• [PROBLEM DESCRIPTION] Among the entries below, take the line with "-- ==== Sys2Proof/Certificates/Slice0/Obligations.lean" and the line with "entry 1). -/", and output them and every line between them exactly, with nothing else.

• [RECORDS SHOWN]

--- --- ---

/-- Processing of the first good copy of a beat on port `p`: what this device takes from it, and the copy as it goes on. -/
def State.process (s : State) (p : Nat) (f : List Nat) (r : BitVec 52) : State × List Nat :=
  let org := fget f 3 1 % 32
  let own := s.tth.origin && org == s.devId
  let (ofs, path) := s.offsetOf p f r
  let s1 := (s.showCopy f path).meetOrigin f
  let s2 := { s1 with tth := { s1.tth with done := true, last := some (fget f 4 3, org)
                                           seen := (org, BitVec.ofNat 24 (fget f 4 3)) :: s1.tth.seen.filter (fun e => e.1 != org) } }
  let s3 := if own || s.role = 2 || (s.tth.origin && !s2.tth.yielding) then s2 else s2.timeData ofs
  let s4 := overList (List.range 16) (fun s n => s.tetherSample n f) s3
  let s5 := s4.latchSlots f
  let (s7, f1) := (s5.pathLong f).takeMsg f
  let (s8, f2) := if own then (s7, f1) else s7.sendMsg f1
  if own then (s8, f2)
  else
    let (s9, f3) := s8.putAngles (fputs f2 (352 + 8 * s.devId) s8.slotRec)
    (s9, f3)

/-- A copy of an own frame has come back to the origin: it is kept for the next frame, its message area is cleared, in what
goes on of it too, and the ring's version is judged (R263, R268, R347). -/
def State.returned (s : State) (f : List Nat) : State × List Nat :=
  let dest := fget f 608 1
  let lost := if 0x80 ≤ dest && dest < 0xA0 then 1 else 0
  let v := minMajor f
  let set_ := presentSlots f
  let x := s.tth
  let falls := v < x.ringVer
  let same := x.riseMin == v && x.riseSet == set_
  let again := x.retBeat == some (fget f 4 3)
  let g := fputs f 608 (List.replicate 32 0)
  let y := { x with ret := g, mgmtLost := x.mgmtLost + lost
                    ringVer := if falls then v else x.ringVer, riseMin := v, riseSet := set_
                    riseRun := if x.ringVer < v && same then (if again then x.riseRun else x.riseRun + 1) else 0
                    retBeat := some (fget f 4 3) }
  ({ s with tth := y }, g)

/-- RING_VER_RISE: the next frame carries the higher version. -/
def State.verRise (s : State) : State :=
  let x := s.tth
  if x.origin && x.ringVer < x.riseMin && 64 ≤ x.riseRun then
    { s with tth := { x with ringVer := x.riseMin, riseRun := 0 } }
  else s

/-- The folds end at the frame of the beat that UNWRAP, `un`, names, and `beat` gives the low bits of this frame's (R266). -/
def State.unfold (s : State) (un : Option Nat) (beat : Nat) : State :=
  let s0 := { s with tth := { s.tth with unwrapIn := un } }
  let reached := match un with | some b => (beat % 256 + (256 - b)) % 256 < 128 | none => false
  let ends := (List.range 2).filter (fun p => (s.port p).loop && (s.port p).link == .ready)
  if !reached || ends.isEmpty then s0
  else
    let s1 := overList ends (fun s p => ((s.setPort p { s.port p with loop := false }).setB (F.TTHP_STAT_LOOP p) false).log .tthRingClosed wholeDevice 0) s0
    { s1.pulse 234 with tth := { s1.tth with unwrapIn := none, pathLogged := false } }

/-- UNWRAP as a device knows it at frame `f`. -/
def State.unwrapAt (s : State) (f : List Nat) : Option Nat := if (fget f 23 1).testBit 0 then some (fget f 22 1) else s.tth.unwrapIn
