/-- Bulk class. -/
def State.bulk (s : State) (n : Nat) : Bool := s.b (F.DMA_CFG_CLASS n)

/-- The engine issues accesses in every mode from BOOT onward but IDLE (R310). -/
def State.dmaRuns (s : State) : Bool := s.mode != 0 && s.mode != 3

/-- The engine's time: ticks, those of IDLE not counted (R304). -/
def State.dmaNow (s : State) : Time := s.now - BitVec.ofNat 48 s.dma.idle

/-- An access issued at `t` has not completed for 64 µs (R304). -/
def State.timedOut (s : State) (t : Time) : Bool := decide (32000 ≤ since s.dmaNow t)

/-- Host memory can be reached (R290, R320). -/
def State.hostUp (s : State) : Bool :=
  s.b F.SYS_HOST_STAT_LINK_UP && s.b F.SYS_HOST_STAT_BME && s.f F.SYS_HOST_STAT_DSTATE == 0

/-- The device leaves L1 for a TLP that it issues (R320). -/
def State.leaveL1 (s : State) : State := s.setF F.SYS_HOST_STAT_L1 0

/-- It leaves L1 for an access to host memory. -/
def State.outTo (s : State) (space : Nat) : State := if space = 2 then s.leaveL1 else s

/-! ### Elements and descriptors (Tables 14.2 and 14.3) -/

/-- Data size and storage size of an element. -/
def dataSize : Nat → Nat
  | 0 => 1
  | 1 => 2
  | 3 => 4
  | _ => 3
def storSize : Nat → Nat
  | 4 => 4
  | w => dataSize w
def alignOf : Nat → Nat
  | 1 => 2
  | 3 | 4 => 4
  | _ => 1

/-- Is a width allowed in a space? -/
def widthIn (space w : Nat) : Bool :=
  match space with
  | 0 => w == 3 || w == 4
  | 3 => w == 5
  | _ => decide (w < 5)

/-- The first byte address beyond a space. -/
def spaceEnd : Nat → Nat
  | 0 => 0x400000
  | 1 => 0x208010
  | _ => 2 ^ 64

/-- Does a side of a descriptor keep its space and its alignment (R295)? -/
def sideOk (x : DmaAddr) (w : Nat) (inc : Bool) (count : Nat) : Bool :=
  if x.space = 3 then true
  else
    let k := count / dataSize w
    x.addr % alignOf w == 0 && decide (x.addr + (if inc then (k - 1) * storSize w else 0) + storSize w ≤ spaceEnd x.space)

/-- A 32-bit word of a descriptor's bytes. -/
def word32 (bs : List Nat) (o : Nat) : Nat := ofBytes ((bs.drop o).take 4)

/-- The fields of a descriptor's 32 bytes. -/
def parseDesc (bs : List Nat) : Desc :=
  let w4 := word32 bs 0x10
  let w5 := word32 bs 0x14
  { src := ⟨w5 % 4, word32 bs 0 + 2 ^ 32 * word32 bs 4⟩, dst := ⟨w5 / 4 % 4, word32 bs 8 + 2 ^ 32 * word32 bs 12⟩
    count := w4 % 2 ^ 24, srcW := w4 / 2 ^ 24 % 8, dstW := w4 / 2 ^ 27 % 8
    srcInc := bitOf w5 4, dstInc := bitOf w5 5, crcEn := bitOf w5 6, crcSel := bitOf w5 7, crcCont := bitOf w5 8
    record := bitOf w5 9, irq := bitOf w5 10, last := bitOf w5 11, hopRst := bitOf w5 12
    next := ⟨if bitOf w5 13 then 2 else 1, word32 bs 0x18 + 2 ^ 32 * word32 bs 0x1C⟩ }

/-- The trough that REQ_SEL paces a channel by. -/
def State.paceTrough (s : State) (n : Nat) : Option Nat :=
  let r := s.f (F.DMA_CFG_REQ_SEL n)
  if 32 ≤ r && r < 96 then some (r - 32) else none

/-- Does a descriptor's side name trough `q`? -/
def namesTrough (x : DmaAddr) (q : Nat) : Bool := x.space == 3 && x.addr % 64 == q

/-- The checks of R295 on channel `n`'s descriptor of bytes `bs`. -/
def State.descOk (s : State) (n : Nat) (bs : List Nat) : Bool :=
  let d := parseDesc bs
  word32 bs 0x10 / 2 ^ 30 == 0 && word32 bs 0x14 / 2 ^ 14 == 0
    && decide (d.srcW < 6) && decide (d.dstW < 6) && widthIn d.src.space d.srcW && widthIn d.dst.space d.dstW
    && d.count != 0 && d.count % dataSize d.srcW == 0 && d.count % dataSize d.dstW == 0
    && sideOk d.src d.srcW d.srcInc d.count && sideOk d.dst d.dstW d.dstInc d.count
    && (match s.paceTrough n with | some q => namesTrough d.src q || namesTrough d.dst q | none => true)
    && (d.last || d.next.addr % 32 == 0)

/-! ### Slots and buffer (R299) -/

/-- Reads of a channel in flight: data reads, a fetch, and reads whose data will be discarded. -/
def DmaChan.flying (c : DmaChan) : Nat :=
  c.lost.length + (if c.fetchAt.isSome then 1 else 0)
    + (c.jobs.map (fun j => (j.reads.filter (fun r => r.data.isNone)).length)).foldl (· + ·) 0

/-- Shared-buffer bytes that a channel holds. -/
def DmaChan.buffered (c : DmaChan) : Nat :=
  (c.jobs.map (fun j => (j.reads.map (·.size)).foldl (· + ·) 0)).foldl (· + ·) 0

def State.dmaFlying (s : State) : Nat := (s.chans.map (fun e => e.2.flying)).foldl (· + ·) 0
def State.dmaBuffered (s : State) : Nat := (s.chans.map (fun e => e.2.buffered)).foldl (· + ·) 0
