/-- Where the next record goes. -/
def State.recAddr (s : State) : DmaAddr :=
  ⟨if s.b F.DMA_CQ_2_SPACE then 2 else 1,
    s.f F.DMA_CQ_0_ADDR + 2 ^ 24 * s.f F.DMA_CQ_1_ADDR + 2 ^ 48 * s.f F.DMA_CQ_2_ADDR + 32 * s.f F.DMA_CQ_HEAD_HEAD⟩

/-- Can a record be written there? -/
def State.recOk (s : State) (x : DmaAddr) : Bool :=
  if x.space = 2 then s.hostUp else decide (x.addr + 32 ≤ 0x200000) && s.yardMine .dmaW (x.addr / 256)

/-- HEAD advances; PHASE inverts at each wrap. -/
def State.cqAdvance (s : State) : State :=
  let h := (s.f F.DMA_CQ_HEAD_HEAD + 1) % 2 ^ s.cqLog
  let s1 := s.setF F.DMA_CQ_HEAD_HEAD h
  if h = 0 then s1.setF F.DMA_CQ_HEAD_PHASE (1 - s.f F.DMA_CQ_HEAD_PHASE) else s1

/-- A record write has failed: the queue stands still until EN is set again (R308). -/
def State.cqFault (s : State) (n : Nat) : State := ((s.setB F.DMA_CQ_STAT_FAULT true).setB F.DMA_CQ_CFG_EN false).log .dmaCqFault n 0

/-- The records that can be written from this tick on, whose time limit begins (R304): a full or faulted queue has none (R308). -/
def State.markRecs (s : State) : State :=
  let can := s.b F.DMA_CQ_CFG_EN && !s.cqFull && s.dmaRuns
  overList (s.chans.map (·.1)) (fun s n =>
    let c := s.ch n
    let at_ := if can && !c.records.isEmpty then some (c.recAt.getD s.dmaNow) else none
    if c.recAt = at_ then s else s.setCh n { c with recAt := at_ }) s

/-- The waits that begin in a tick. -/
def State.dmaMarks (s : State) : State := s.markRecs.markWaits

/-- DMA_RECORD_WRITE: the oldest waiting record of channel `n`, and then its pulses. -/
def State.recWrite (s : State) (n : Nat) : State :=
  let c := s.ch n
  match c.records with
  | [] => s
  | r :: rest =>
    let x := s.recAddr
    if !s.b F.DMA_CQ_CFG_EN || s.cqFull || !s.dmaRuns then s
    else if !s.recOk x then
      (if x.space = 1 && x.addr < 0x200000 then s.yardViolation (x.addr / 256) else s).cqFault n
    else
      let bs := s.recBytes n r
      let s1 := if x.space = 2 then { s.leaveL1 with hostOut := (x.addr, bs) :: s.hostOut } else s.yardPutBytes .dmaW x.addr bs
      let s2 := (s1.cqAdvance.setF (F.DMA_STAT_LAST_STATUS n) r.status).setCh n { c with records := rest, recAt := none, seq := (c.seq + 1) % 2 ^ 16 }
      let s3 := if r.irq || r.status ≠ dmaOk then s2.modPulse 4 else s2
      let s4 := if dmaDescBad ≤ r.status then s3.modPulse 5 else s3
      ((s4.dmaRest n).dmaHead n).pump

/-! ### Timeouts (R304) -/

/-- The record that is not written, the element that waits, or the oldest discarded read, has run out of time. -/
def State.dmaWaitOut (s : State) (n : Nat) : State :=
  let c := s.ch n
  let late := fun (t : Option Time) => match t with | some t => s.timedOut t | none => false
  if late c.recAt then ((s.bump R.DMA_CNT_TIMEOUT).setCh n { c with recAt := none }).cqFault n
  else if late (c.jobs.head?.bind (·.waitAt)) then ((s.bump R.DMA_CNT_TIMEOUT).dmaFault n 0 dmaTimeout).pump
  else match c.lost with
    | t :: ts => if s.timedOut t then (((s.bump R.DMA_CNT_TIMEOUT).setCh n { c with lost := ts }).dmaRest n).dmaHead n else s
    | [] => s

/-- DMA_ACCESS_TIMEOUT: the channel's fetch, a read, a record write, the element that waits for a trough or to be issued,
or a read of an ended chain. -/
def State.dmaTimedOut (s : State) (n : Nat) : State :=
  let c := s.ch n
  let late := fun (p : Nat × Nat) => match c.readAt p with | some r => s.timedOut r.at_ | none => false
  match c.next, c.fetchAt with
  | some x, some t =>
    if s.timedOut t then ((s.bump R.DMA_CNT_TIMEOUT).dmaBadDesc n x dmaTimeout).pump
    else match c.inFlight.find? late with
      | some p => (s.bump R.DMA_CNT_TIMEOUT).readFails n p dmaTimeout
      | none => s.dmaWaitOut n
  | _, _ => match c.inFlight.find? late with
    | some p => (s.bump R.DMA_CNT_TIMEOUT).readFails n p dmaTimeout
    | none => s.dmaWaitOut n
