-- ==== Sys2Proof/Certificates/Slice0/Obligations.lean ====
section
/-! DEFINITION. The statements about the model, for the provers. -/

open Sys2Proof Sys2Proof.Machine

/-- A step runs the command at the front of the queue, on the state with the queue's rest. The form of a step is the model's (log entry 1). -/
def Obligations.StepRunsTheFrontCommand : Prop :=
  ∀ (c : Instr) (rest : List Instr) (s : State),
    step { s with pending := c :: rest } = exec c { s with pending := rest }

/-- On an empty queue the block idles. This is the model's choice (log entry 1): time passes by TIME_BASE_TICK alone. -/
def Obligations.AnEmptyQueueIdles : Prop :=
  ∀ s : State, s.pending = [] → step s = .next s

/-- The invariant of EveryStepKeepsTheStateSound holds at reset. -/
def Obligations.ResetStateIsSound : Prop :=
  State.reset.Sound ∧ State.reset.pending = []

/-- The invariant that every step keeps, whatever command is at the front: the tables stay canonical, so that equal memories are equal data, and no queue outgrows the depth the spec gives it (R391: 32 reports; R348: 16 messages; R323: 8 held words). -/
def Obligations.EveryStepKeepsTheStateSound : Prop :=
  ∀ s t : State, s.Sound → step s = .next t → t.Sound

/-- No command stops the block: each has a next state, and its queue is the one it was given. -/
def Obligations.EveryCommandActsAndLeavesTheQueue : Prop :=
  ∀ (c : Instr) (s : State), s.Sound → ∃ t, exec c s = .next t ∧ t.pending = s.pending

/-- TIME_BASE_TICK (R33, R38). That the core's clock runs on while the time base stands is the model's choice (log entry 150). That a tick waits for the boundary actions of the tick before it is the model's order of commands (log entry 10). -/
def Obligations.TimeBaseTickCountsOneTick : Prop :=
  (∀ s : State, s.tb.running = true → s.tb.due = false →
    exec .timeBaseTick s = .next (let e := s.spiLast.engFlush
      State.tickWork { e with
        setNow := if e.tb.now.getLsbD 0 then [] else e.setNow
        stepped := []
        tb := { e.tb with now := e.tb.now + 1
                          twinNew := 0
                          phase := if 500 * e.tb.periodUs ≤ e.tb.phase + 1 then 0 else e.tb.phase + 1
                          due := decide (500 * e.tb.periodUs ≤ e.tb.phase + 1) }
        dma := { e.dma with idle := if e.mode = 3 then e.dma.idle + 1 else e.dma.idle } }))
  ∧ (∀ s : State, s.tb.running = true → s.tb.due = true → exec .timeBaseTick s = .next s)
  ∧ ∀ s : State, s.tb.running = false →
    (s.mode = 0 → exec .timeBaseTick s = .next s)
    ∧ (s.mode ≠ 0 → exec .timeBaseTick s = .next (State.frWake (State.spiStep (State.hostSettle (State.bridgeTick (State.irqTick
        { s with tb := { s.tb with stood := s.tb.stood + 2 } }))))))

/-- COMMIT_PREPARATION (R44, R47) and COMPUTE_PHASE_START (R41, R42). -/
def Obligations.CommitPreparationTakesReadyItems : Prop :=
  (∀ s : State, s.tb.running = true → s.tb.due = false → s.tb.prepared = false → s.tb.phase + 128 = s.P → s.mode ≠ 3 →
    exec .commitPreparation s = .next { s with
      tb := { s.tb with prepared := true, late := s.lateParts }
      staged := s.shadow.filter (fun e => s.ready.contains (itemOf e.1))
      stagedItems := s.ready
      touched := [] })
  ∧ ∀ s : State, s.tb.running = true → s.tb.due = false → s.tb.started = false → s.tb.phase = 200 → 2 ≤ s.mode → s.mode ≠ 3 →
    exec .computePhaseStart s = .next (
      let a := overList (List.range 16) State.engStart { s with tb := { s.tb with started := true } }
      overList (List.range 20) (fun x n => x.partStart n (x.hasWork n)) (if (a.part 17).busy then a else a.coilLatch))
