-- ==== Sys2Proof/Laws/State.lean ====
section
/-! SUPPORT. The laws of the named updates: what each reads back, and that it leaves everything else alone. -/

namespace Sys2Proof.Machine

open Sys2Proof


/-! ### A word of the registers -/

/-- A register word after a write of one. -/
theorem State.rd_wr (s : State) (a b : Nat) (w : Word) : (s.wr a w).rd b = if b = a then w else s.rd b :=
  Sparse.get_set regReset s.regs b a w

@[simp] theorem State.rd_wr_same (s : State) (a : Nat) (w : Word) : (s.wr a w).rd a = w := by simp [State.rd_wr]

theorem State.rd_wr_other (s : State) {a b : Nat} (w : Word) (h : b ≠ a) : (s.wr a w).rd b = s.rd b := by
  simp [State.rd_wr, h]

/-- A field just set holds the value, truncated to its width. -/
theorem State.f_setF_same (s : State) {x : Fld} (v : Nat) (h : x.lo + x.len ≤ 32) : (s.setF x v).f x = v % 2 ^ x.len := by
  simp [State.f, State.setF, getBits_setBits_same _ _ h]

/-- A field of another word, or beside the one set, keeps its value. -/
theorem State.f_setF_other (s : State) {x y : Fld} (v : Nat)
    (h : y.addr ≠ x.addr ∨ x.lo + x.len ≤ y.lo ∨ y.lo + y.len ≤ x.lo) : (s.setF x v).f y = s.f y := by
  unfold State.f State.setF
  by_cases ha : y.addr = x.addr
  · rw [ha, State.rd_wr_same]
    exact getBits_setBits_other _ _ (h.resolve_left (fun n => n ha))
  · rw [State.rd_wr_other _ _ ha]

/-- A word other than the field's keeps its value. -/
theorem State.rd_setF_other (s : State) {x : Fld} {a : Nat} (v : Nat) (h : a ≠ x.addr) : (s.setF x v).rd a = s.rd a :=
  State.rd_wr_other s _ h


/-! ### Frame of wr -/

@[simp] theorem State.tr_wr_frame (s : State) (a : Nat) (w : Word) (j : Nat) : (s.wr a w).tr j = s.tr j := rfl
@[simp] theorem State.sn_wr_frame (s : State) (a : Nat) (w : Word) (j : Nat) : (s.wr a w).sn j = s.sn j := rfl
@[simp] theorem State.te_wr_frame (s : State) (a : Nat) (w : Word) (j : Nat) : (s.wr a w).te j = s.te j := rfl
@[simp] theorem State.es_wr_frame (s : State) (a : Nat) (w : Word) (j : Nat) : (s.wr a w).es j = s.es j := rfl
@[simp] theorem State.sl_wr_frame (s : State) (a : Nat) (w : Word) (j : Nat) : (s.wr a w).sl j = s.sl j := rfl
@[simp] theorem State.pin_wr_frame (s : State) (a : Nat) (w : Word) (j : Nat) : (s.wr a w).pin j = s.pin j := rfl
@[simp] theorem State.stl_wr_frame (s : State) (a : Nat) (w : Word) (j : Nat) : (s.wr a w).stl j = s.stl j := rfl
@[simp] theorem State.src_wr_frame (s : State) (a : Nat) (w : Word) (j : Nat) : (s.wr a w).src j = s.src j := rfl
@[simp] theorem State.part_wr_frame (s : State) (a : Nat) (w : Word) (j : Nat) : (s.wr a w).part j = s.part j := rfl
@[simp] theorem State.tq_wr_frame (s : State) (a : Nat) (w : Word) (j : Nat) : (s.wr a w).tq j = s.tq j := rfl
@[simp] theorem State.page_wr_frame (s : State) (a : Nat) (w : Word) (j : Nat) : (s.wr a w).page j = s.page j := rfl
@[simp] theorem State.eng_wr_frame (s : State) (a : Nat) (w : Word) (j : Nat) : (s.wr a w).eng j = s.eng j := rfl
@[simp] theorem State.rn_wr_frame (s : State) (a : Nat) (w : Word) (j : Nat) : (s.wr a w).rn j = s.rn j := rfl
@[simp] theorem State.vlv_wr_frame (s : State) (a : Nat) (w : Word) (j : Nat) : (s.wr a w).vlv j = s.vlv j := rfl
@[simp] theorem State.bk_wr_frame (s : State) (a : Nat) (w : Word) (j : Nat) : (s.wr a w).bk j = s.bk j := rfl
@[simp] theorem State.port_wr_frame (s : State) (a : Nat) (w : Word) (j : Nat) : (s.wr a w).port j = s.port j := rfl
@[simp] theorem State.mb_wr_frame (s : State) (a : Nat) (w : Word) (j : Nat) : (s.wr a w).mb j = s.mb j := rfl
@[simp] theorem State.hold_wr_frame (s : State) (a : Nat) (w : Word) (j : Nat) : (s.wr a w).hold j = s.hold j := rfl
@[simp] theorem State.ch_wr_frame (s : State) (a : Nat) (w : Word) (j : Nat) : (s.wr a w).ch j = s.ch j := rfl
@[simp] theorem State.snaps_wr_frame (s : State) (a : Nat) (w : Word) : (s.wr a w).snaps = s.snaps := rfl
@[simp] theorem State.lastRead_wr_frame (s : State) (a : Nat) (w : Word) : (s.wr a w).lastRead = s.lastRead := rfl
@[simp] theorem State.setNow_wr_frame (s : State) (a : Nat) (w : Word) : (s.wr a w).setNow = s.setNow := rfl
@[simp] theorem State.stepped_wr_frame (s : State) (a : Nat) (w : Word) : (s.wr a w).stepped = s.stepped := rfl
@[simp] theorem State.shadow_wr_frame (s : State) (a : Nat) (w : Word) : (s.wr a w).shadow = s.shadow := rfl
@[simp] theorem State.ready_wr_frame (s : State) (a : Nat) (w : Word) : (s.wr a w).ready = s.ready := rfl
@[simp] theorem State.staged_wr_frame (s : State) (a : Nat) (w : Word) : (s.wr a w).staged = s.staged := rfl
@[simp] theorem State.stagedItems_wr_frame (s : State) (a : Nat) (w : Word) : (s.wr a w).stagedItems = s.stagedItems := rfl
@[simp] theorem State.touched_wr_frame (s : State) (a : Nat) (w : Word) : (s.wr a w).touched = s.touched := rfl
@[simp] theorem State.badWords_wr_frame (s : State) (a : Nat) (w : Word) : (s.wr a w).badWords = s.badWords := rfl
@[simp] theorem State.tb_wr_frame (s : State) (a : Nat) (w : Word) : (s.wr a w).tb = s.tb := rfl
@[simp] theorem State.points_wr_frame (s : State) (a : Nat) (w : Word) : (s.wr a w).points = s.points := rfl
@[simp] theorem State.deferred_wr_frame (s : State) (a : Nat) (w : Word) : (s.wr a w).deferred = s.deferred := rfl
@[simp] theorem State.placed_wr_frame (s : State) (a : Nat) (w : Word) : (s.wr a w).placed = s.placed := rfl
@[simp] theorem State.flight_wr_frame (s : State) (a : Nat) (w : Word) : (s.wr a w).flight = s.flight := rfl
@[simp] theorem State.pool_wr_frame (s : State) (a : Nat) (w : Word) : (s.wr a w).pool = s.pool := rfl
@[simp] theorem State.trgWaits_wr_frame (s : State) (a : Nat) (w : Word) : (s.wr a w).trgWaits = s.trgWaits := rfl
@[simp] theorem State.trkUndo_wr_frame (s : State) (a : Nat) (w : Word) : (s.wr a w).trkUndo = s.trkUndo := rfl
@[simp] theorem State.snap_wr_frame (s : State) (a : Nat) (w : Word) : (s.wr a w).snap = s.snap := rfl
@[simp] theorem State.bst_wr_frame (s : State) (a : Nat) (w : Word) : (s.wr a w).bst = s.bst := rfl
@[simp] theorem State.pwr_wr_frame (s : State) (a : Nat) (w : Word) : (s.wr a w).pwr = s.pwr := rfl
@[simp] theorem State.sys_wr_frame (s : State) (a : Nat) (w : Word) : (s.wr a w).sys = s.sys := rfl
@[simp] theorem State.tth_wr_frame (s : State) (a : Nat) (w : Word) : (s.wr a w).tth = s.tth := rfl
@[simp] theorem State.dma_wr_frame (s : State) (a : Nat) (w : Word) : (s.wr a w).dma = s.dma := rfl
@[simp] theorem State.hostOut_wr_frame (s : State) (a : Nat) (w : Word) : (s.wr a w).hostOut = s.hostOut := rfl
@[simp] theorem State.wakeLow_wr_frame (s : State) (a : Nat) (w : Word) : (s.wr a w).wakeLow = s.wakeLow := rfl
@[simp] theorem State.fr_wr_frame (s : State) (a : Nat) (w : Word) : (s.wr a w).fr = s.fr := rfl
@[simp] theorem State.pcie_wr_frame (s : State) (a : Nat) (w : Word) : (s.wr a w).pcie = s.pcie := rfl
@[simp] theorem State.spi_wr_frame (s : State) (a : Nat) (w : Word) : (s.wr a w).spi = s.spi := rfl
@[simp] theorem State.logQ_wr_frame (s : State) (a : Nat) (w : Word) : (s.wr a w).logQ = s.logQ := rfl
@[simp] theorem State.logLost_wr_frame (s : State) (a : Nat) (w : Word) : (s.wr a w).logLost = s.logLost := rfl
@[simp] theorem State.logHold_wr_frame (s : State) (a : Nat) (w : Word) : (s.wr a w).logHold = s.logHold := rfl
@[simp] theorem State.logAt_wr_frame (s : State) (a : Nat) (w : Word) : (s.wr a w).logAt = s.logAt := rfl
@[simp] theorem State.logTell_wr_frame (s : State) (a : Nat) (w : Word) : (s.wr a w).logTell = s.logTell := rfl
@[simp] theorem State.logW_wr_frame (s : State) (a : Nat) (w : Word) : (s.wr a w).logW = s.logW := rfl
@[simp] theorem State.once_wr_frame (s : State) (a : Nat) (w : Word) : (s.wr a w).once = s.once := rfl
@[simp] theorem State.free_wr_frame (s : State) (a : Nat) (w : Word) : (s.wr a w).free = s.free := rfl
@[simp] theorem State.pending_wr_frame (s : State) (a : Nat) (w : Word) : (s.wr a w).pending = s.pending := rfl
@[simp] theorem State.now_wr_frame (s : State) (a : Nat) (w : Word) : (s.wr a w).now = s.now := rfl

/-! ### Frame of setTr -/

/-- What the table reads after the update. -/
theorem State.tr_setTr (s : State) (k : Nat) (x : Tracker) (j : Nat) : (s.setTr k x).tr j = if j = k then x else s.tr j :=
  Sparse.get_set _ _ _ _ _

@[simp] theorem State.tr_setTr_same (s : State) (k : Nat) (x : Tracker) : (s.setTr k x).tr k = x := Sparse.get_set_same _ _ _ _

--- --- ---

• [RESULT OF THIS EXERCISE]
-- ==== Sys2Proof/Certificates/Slice0/Obligations.lean ====
section
/-! DEFINITION. The statements about the model, for the provers. -/

open Sys2Proof Sys2Proof.Machine

/-- A step runs the command at the front of the queue, on the state with the queue's rest. The form of a step is the model's (log entry 1). -/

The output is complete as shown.